EXERCISE DATA:
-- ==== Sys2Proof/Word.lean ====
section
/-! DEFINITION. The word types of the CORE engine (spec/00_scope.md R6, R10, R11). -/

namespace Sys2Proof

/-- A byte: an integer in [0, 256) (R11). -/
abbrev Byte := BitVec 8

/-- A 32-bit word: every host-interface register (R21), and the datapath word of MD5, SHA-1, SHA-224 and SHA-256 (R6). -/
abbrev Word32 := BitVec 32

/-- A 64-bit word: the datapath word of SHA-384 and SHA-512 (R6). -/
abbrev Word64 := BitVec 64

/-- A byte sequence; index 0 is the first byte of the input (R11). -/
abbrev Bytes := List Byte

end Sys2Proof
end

...

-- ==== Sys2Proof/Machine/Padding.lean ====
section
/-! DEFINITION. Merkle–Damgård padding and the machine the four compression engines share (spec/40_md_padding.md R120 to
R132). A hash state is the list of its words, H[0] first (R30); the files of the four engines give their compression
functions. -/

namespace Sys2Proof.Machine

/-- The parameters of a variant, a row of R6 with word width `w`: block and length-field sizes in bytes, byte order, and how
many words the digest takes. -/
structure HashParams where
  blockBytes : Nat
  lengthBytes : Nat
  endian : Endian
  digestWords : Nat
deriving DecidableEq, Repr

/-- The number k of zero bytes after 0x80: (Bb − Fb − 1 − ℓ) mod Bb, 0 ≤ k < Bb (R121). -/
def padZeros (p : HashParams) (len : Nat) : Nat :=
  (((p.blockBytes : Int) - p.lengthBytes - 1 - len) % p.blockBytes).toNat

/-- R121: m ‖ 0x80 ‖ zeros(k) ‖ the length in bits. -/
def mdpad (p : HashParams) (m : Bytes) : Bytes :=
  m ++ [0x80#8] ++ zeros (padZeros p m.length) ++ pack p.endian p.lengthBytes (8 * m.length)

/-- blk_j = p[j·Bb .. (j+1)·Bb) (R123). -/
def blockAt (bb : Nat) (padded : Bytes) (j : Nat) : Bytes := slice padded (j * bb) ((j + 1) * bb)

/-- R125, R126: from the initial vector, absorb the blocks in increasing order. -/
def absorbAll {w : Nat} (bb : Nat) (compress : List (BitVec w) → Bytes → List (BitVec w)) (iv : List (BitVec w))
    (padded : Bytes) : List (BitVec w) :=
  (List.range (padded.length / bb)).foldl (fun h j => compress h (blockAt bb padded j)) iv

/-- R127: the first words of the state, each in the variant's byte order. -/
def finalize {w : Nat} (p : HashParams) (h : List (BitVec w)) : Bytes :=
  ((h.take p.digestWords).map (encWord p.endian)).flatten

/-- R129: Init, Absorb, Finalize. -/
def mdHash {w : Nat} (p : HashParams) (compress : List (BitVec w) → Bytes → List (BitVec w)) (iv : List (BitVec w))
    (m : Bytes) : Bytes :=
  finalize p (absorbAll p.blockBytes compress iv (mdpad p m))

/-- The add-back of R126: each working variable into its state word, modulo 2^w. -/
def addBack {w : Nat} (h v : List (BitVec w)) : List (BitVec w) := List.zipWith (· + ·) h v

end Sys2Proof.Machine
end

--

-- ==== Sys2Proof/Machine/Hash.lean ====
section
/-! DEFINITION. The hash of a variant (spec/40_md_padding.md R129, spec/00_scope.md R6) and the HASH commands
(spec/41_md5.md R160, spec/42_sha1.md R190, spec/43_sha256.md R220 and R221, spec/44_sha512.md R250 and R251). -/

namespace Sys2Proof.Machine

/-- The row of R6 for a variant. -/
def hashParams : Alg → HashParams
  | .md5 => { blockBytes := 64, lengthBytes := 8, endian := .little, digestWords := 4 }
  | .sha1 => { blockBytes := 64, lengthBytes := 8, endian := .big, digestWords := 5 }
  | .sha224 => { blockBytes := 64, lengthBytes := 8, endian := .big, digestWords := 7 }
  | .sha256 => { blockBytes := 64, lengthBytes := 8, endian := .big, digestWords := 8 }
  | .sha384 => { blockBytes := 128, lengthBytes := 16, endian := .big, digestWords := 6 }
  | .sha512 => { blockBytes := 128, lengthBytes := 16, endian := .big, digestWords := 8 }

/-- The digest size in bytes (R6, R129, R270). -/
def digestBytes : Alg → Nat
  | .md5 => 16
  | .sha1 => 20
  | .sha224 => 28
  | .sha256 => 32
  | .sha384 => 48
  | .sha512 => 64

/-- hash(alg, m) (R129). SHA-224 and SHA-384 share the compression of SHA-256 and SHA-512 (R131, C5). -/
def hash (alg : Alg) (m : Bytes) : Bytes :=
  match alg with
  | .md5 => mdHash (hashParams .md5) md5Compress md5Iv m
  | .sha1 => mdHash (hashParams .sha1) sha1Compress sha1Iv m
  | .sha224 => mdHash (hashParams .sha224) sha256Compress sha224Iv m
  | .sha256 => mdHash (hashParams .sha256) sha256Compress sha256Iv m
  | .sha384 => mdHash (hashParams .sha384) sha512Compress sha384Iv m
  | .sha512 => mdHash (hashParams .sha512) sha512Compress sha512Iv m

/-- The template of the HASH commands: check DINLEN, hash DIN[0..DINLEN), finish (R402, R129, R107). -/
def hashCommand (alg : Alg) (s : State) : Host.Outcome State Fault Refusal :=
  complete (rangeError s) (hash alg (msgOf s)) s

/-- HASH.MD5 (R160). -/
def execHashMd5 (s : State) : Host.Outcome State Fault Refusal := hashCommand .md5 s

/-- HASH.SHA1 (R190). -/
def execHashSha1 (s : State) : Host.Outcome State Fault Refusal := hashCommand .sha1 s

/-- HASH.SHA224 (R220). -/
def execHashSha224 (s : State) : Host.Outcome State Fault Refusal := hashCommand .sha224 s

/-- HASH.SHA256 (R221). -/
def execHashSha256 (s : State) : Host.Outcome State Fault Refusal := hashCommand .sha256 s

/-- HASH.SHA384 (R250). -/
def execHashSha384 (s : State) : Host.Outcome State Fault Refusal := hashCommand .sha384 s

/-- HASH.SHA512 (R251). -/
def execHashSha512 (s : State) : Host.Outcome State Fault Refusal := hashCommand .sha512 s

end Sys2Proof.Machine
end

TASK STATEMENT:
Scan the records above for the lines holding "match alg with" and "sha256Compress sha256Iv m". Transcribe those two and every line between them word for word, and no others.

RESPONSE:
  match alg with
  | .md5 => mdHash (hashParams .md5) md5Compress md5Iv m
  | .sha1 => mdHash (hashParams .sha1) sha1Compress sha1Iv m
  | .sha224 => mdHash (hashParams .sha224) sha256Compress sha224Iv m
  | .sha256 => mdHash (hashParams .sha256) sha256Compress sha256Iv m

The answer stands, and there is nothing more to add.